/-- SEG, and what head processing does with the entry at the head. For a table's station: a payload that runs short is
dropped; a source that is no SOURCE is answered REFUSED, SOURCE_UNKNOWN, with a REFUSAL notice; a full queue (24)
answered REFUSED, QUEUE_FULL, sets the overrun flag and raises QUEUE_OVERRUN, the ANSWER first
(notes/assumptions/35.md). Otherwise the entry is appended with its arrival marks, the expected segment is the next
one, the source is kept for REFILL, the stall timer restarts, an IDLE table becomes QUEUED. In RUNNING the head is
then processed, after a refused SEG too: in QUEUED, ACTIVE and YIELDING a marked head and a head that fails a check
(which marks it) put the table in HEAD_ERROR; a PLATE_BEGIN takes the piece in cut, a PLATE_END hands the plate to the
Stock Table, and the new head is examined; a QUEUED table requests its permit for any other head; an entry whose
conditions hold is released to its unit under its own source and sequence, and the new head is examined. A removal
that takes the queue just below the trigger sends one REFILL, before the released SEG (notes/assumptions/35.md). At a
PLATE_END the plate's record leaves with a CONSUMED frame carrying the scrap count; each rectangle in list order is
scrap, skipped with REMNANT_SKIPPED, or a remnant with its CREATED frame (the changed bit of CONSUMED:
notes/assumptions/54.md). A released MARK_LINE makes the line record and is fed at once, a MARK_TEXT the text record
with its SEG frame. A released SEG's payload is written anew from the entry's fields (notes/assumptions/37.md), and no
frame goes to a unit without a station (notes/assumptions/19.md), by the model's reading. The marks of an arriving
entry are SEQ_GAP, NO_MARKER and BAD_FIELDS, each where its fields call for it. (R71, R72, R73, R74, R75, R76, R77,
R78, R81, R130, R133, R158) -/
def Obligations.SegEntriesJoinTheQueue : Prop :=
  (((∀ (h : Header) (payload : List Byte) (t : Fin 6) (s : State), s.Delivers h (.table t) →
    (readSeg h.src h.seq payload = none → exec (.seg h payload) s = .next s) ∧
    ∀ x, readSeg h.src h.seq payload = some x →
      let unknown := (s.answer 0x20#8 h.src h.seq h.port .refused (some .sourceUnknown)).raise .refusal 3
        (0x10 + t.val) h.src.toNat
      let full := ((s.modTable t fun y => { y with overrun := true }).answer 0x20#8 h.src h.seq h.port .refused
        (some .queueFull)).raise .flow 1 (0x10 + t.val) x.entry.segment.toNat
      let resting := s.runState = .halted ∨ (s.runState = .running ∧
        ((s.table t).state = .idle ∨ (s.table t).state = .permitWait ∨ (s.table t).state = .fault))
      ((s.station h.src.toNat).kind ≠ .source →
        exec (.seg h payload) s = .next (s.tagged (unknown.perform [.act t]).finish) ∧
        (resting → exec (.seg h payload) s = .next (s.tagged unknown))) ∧
      ((s.station h.src.toNat).kind = .source → 24 ≤ (s.table t).queue.length →
        exec (.seg h payload) s = .next (s.tagged (full.perform [.act t]).finish) ∧
        (resting → exec (.seg h payload) s = .next (s.tagged full))) ∧
      ((s.station h.src.toNat).kind = .source → (s.table t).queue.length < 24 →
        let joined := s.modTable t fun y =>
          { y with
              queue := y.queue ++ [{ x.entry with marks := y.arrivalMarks x }],
              expected := some (x.entry.segment + 1), lastSource := some (h.src, h.port),
              state := if y.state = .idle then .queued else y.state, stall := 0, stallSent := false,
              markSummary := (y.queue ++ [{ x.entry with marks := y.arrivalMarks x }]).any fun e => !e.marks.isEmpty }
        (s.runState = .halted → exec (.seg h payload) s = .next joined) ∧
        exec (.seg h payload) s = .next (s.tagged (joined.perform [.act t]).finish))) ∧
  (∀ (s : State) (t : Fin 6),
    let x := s.table t
    (s.runState ≠ .running ∨ (x.state ≠ .queued ∧ x.state ≠ .active ∧ x.state ≠ .yielding) ∨ x.queue = [] →
      s.headProcess t = s) ∧
    ∀ e rest, s.runState = .running → x.state = .queued ∨ x.state = .active ∨ x.state = .yielding →
      x.queue = e :: rest →
      let errs (m : Mark) := (s.modTable t fun y =>
        { y with queue := { e with marks := [m] } :: rest, markSummary := true, state := .headError }).raise .flow 2
          (0x10 + t.val) e.segment.toNat
      let idled (u : State) := u.modTable t fun y =>
        { y with state := if y.state = .queued ∧ y.queue = [] then .idle else y.state }
      let waits := x.state = .yielding ∨ (x.state = .active ∧ 0 < x.inFlight)
      (e.marks ≠ [] → s.headProcess t =
        (s.modTable t fun y => { y with state := .headError }).raise .flow 2 (0x10 + t.val) e.segment.toNat) ∧
      (e.marks = [] → e.kind = .plateBegin ∨ e.kind = .plateEnd → waits → s.headProcess t = s) ∧
      (e.marks = [] → e.kind = .plateBegin → ¬waits →
        ((∀ p, s.piece e.piece = some p → p.location ≠ .onTable t) → s.headProcess t = errs .pieceNotHere) ∧
        ∀ p, s.piece e.piece = some p → p.location = .onTable t →
          (p.tag ≠ none → p.tag ≠ some e.tag → s.headProcess t = errs .pieceReserved) ∧
          (p.tag = none ∨ p.tag = some e.tag → x.plate ≠ none → s.headProcess t = errs .plateOpen) ∧
          (p.tag = none ∨ p.tag = some e.tag → x.plate = none →
            let q := { p with lifecycle := .inCut, revision := p.revision + 1, changed := true }
            let begun := (((s.writePiece e.piece q).stockFrame .cutBegun 0 q).modTable t fun y =>
              { y with plate := some e.piece }).modArc t fun a => { a with platePierces := 0 }
            s.headProcess t = (idled (begun.removeHead t)).headProcess t)) ∧
      (e.marks = [] → e.kind = .plateEnd → ¬waits →
        (x.plate = none ∨ (e.piece ≠ 0 ∧ x.plate ≠ some e.piece) → s.headProcess t = errs .noPlate) ∧
        ∀ id, x.plate = some id → e.piece = 0 ∨ e.piece = id →
          s.headProcess t =
            (idled (((s.consumePlate t id (match e.body with | .rects list => list | _ => [])).modTable t fun y =>
              { y with plate := none }).removeHead t)).headProcess t) ∧
      (e.marks = [] → e.kind.isCutting = true ∨ e.kind.isMark = true →
        (x.state = .yielding → e.kind ≠ .cut → s.headProcess t = s) ∧
        (x.state ≠ .yielding ∨ e.kind = .cut →
          (e.kind.isCutting = true → x.plate = none → s.headProcess t = errs .noPlate) ∧
          (e.kind.isMark = true → x.config.marker = none → s.headProcess t = errs .noMarker) ∧
          (∀ m, e.kind.isMark = true → x.config.marker = some m → s.markerValid m = false →
            s.headProcess t = errs .markerUnhomed) ∧
          ((e.kind.isCutting = true ∧ x.plate ≠ none) ∨
              (e.kind.isMark = true ∧ ∃ m, x.config.marker = some m ∧ s.markerValid m = true) →
            (x.state = .queued → s.permitGrantable t = true ∧ x.yielders = [] →
              s.headProcess t = ((s.takePermit t).modTable t fun y =>
                { y with state := .active, stall := 0, stallSent := false }).headProcess t) ∧
            (x.state = .queued → ¬(s.permitGrantable t = true ∧ x.yielders = []) →
              s.headProcess t = (s.modTable t fun y =>
                { y with state := .permitWait, stall := 0, stallSent := false }).appendHold (.table t)) ∧
            (x.state ≠ .queued →
              s.headProcess t = if s.releaseReady t e = true then (s.release t e).headProcess t else s))))) ∧
  (∀ (s : State) (t : Fin 6) (e : Entry),
    let x := s.table t
    let free := s.runState = .running ∧ ¬(s.stepFlag = true ∧ s.stepConsumed = true)
    (e.kind.isCutting = true → (s.releaseReady t e = true ↔ free ∧ x.inFlight < x.config.window ∧ x.ready = true ∧
      s.isFresh (.table t) = true ∧ (x.inFlight = 0 ∨ x.target = .controller))) ∧
    (∀ m, e.kind.isMark = true → x.config.marker = some m → (s.releaseReady t e = true ↔
      free ∧ x.inFlight = 0 ∧ (s.marker m).ready = true ∧ s.isFresh (.marker m) = true))) ∧
  ∀ (s : State) (t : Fin 6) (e : Entry) (rest : List Entry), (s.table t).queue = e :: rest →
    let refilled (u : State) := match (s.table t).lastSource with
      | none => u
      | some (src, port) =>
        if rest.length + 1 = (s.table t).config.lowWater then
          u.originate (if (s.station src.toNat).kind = .none then port
            else match (s.station src.toNat).side with | .field => .f | .upstream => .u) 0x31#8 src
            (put8 t.val ++ put8 (24 - rest.length))
        else u
    let noted (u : State) := if (s.table t).flights ≠ [] then u else u.modArc t fun a =>
      { a with base := if a.arc.level = true then s.cycle else a.base,
               watch := if e.kind = .pierceCut then some (e.segment, s.cycle) else none }
    let u := refilled (noted (s.modTable t fun y =>
      { y with queue := rest, released := y.released + 1, stall := 0, stallSent := false,
               flights := y.flights ++
                 [⟨e.kind, e.segment, e.piece, if e.kind.isMark = true then 0 else e.arcLimit, s.cycle⟩],
               target := if e.kind.isMark = true then .marker else .controller,
               markSummary := rest.any fun d => !d.marks.isEmpty }))
    s.removeHead t =
      refilled (s.modTable t fun y => { y with queue := rest, markSummary := rest.any fun d => !d.marks.isEmpty }) ∧
    (e.kind.isMark = false →
      s.release t e = { u.sendEntry (.table t) e with stepConsumed := s.stepConsumed || s.stepFlag }) ∧
    (∀ m, e.kind.isMark = true → (s.table t).config.marker = some m →
      s.release t e = { u.handMark m e with stepConsumed := s.stepConsumed || s.stepFlag }) ∧
    ∀ k : StationKind,
      (s.stationOf k = none → s.sendEntry k e = s) ∧
      ∀ n, s.stationOf k = some n →
        s.sendEntry k e = s.transmit .f (.hall ⟨0xFFFFFFFFFFFF#48, Config.ethernetAddress, 1#8, 0x20#8,
          BitVec.ofNat 8 n, e.source, e.seq, e.payload⟩)) ∧
  (∀ (s : State) (t : Fin 6) (plate : Nat) (rects : List Rect),
    (s.piece plate = none → s.consumePlate t plate rects = s) ∧
    ∀ p, s.piece plate = some p →
      let config := (s.table t).config
      let scrap := (rects.filter fun r => decide (r.width < config.minSide ∨ r.length < config.minSide)).length
      let consumed := (State.leavePlace { s with stock := s.stock.filter fun q => q.id ≠ plate } p.location).stockFrame
        .consumed scrap { p with revision := p.revision + 1 }
      s.consumePlate t plate rects =
        rects.foldl (fun u r => State.takeRect t config.minSide config.markFirst p u r) consumed) ∧
  (∀ (s : State) (t : Fin 6) (minSide : Nat) (markFirst : Bool) (plate : Piece) (r : Rect),
    State.takeRect t minSide markFirst plate s r =
      if r.width < minSide ∨ r.length < minSide then s
      else if r.id = 0 ∨ 30000 < r.width ∨ 30000 < r.length ∨ (∃ q ∈ s.stock, q.id = r.id) ∨ 256 ≤ s.stock.length then
        s.raise .flow 6 (0x10 + t.val) r.id
      else
        let q : Piece :=
          { id := r.id, kind := .remnant, parent := some plate.id, grade := plate.grade, thickness := plate.thickness,
            width := r.width, length := r.length, lifecycle := if markFirst = true then .awaitingMark else .available,
            location := .onTable t, tag := none, marked := false, partlyCut := false, revision := 0, changed := true }
        State.stockFrame { s with stock := insertPiece q s.stock } .created 0 q) ∧
  ∀ (s : State) (m : Fin 4) (e : Entry),
    let struck := (s.marker m).struck.getD 0
    (∀ start length dots refit, e.body = .line start length dots refit →
      let line : Line :=
        { id := e.segment, start := start, length := length, dots := dots, refit := refit, total := dots,
          spanBase := start, spanLength := length, spanDots := dots, accumulator := (length : Int) - dots,
          nextIndex := 1, produced := 0, issued := 0, struckBase := struck, unstruck := [], edgeTaken := false,
          replaceDue := false }
      s.handMark m e = (s.modMarker m fun k => { k with line := some line }).feedAll m) ∧
    ((∀ start length dots refit, e.body ≠ .line start length dots refit) →
      s.handMark m e = (s.modMarker m fun k => { k with text := some ⟨e.segment, e.piece, struck⟩ }).sendEntry
        (.marker m) e)) ∧
  ∀ (x : Table) (r : SegRead) (m : Mark),
    m ∈ x.arrivalMarks r ↔ match m with
      | .seqGap => r.entry.kind ≠ .plateBegin ∧ ∃ n, x.expected = some n ∧ n ≠ r.entry.segment
      | .noMarker => (r.entry.kind = .markLine ∨ r.entry.kind = .markText) ∧ x.config.marker = none
      | .badFields => r.badLength = true ∨ match r.entry.kind with
        | .markLine => ∃ start length dots refit, r.entry.body = .line start length dots refit ∧
          (dots = 0 ∨ length < dots)
        | .plateBegin => r.entry.piece = 0
        | .pierceCut | .cut => r.entry.arcLimit = 0
        | .traverse | .markText | .plateEnd | .other _ => False
      | .pieceNotHere | .pieceReserved | .plateOpen | .noPlate | .markerUnhomed => False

### [Task item]
Without changing anything, quote the lines from the top of the data to the line that contains "with its SEG", including that line.

### [Solution to this task]
/-- SEG, and what head processing does with the entry at the head. For a table's station: a payload that runs short is
dropped; a source that is no SOURCE is answered REFUSED, SOURCE_UNKNOWN, with a REFUSAL notice; a full queue (24)
answered REFUSED, QUEUE_FULL, sets the overrun flag and raises QUEUE_OVERRUN, the ANSWER first
(notes/assumptions/35.md). Otherwise the entry is appended with its arrival marks, the expected segment is the next
one, the source is kept for REFILL, the stall timer restarts, an IDLE table becomes QUEUED. In RUNNING the head is
then processed, after a refused SEG too: in QUEUED, ACTIVE and YIELDING a marked head and a head that fails a check
(which marks it) put the table in HEAD_ERROR; a PLATE_BEGIN takes the piece in cut, a PLATE_END hands the plate to the
Stock Table, and the new head is examined; a QUEUED table requests its permit for any other head; an entry whose
conditions hold is released to its unit under its own source and sequence, and the new head is examined. A removal
that takes the queue just below the trigger sends one REFILL, before the released SEG (notes/assumptions/35.md). At a
PLATE_END the plate's record leaves with a CONSUMED frame carrying the scrap count; each rectangle in list order is
scrap, skipped with REMNANT_SKIPPED, or a remnant with its CREATED frame (the changed bit of CONSUMED:
notes/assumptions/54.md). A released MARK_LINE makes the line record and is fed at once, a MARK_TEXT the text record
with its SEG frame. A released SEG's payload is written anew from the entry's fields (notes/assumptions/37.md), and no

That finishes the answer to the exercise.